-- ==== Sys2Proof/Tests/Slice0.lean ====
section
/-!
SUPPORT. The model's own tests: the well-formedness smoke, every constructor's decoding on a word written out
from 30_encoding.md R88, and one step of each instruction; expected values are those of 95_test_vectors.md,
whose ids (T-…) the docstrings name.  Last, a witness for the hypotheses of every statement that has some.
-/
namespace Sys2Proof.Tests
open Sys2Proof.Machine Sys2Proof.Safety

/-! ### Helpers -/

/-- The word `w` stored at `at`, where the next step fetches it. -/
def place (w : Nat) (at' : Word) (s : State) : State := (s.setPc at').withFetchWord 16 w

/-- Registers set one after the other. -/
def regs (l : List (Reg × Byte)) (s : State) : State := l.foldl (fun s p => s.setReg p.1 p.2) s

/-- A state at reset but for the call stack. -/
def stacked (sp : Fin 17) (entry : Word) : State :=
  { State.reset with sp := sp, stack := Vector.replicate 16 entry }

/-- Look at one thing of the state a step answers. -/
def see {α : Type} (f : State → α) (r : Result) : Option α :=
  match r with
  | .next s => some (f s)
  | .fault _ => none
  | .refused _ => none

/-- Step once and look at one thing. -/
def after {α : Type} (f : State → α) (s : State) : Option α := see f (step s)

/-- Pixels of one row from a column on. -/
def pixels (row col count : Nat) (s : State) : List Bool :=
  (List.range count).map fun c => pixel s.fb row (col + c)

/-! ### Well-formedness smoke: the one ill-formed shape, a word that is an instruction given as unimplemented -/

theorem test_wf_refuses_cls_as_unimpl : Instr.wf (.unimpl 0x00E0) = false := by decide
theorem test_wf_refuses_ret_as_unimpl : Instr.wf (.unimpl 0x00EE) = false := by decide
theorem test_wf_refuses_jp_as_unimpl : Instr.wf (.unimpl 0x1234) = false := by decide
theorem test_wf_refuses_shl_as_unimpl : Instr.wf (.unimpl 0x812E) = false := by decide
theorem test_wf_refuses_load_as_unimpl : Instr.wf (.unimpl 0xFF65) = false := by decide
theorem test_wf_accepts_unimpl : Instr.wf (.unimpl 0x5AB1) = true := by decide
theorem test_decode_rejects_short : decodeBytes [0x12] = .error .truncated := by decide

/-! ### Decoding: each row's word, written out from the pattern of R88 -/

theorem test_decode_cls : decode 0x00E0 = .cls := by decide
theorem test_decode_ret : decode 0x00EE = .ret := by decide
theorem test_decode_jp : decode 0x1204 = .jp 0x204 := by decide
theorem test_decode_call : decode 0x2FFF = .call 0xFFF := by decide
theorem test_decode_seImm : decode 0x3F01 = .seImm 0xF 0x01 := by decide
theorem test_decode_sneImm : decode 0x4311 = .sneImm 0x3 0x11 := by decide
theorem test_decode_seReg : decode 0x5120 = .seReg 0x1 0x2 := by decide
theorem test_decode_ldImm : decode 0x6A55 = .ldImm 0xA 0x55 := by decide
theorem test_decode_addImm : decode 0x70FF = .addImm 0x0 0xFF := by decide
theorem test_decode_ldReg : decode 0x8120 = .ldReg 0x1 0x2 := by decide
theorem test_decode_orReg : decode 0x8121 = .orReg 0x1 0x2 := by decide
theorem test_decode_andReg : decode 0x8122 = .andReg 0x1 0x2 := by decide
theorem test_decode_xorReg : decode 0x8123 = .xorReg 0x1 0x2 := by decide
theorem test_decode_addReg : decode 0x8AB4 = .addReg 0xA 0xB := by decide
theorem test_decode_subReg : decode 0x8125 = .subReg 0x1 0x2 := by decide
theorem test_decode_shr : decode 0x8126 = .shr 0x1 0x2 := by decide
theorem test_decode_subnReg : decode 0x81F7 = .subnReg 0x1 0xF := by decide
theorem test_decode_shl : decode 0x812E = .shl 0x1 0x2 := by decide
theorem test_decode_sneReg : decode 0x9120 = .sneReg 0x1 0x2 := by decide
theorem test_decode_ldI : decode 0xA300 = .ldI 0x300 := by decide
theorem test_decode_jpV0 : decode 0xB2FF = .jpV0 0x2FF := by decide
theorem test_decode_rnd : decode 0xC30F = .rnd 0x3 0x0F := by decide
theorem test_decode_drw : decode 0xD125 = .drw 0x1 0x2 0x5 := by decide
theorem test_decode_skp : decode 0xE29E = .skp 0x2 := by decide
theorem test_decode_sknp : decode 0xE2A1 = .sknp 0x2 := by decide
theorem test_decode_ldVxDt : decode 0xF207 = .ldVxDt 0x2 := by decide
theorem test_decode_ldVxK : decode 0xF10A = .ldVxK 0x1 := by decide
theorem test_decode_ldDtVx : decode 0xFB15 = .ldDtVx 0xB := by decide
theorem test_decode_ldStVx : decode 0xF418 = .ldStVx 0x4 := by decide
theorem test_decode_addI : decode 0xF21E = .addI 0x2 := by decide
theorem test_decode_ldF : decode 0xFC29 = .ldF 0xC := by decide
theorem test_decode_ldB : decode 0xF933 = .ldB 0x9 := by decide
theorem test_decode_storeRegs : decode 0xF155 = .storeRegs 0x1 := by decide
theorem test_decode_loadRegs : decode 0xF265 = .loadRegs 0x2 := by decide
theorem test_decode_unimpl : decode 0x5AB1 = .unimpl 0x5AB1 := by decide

### TASK DETAILS:
Word for word, output the records that appear above.

### RESPONSE FOR THIS EXERCISE:
-- ==== Sys2Proof/Tests/Slice0.lean ====
section
/-!
SUPPORT. The model's own tests: the well-formedness smoke, every constructor's decoding on a word written out
from 30_encoding.md R88, and one step of each instruction; expected values are those of 95_test_vectors.md,
whose ids (T-…) the docstrings name.  Last, a witness for the hypotheses of every statement that has some.
-/
namespace Sys2Proof.Tests
open Sys2Proof.Machine Sys2Proof.Safety

/-! ### Helpers -/

/-- The word `w` stored at `at`, where the next step fetches it. -/
def place (w : Nat) (at' : Word) (s : State) : State := (s.setPc at').withFetchWord 16 w

/-- Registers set one after the other. -/
def regs (l : List (Reg × Byte)) (s : State) : State := l.foldl (fun s p => s.setReg p.1 p.2) s

/-- A state at reset but for the call stack. -/
def stacked (sp : Fin 17) (entry : Word) : State :=
  { State.reset with sp := sp, stack := Vector.replicate 16 entry }

/-- Look at one thing of the state a step answers. -/
def see {α : Type} (f : State → α) (r : Result) : Option α :=
  match r with
  | .next s => some (f s)
  | .fault _ => none
  | .refused _ => none

/-- Step once and look at one thing. -/
def after {α : Type} (f : State → α) (s : State) : Option α := see f (step s)

/-- Pixels of one row from a column on. -/
def pixels (row col count : Nat) (s : State) : List Bool :=
  (List.range count).map fun c => pixel s.fb row (col + c)

/-! ### Well-formedness smoke: the one ill-formed shape, a word that is an instruction given as unimplemented -/

theorem test_wf_refuses_cls_as_unimpl : Instr.wf (.unimpl 0x00E0) = false := by decide
theorem test_wf_refuses_ret_as_unimpl : Instr.wf (.unimpl 0x00EE) = false := by decide
theorem test_wf_refuses_jp_as_unimpl : Instr.wf (.unimpl 0x1234) = false := by decide
theorem test_wf_refuses_shl_as_unimpl : Instr.wf (.unimpl 0x812E) = false := by decide
theorem test_wf_refuses_load_as_unimpl : Instr.wf (.unimpl 0xFF65) = false := by decide
theorem test_wf_accepts_unimpl : Instr.wf (.unimpl 0x5AB1) = true := by decide
theorem test_decode_rejects_short : decodeBytes [0x12] = .error .truncated := by decide

/-! ### Decoding: each row's word, written out from the pattern of R88 -/

theorem test_decode_cls : decode 0x00E0 = .cls := by decide
theorem test_decode_ret : decode 0x00EE = .ret := by decide
theorem test_decode_jp : decode 0x1204 = .jp 0x204 := by decide
theorem test_decode_call : decode 0x2FFF = .call 0xFFF := by decide
theorem test_decode_seImm : decode 0x3F01 = .seImm 0xF 0x01 := by decide
theorem test_decode_sneImm : decode 0x4311 = .sneImm 0x3 0x11 := by decide
theorem test_decode_seReg : decode 0x5120 = .seReg 0x1 0x2 := by decide
theorem test_decode_ldImm : decode 0x6A55 = .ldImm 0xA 0x55 := by decide
theorem test_decode_addImm : decode 0x70FF = .addImm 0x0 0xFF := by decide
theorem test_decode_ldReg : decode 0x8120 = .ldReg 0x1 0x2 := by decide
theorem test_decode_orReg : decode 0x8121 = .orReg 0x1 0x2 := by decide
theorem test_decode_andReg : decode 0x8122 = .andReg 0x1 0x2 := by decide
theorem test_decode_xorReg : decode 0x8123 = .xorReg 0x1 0x2 := by decide
theorem test_decode_addReg : decode 0x8AB4 = .addReg 0xA 0xB := by decide
theorem test_decode_subReg : decode 0x8125 = .subReg 0x1 0x2 := by decide
theorem test_decode_shr : decode 0x8126 = .shr 0x1 0x2 := by decide
theorem test_decode_subnReg : decode 0x81F7 = .subnReg 0x1 0xF := by decide
theorem test_decode_shl : decode 0x812E = .shl 0x1 0x2 := by decide
theorem test_decode_sneReg : decode 0x9120 = .sneReg 0x1 0x2 := by decide
theorem test_decode_ldI : decode 0xA300 = .ldI 0x300 := by decide
theorem test_decode_jpV0 : decode 0xB2FF = .jpV0 0x2FF := by decide
theorem test_decode_rnd : decode 0xC30F = .rnd 0x3 0x0F := by decide
theorem test_decode_drw : decode 0xD125 = .drw 0x1 0x2 0x5 := by decide
theorem test_decode_skp : decode 0xE29E = .skp 0x2 := by decide
theorem test_decode_sknp : decode 0xE2A1 = .sknp 0x2 := by decide
theorem test_decode_ldVxDt : decode 0xF207 = .ldVxDt 0x2 := by decide
theorem test_decode_ldVxK : decode 0xF10A = .ldVxK 0x1 := by decide
theorem test_decode_ldDtVx : decode 0xFB15 = .ldDtVx 0xB := by decide
theorem test_decode_ldStVx : decode 0xF418 = .ldStVx 0x4 := by decide
theorem test_decode_addI : decode 0xF21E = .addI 0x2 := by decide
theorem test_decode_ldF : decode 0xFC29 = .ldF 0xC := by decide
theorem test_decode_ldB : decode 0xF933 = .ldB 0x9 := by decide
theorem test_decode_storeRegs : decode 0xF155 = .storeRegs 0x1 := by decide
theorem test_decode_loadRegs : decode 0xF265 = .loadRegs 0x2 := by decide
theorem test_decode_unimpl : decode 0x5AB1 = .unimpl 0x5AB1 := by decide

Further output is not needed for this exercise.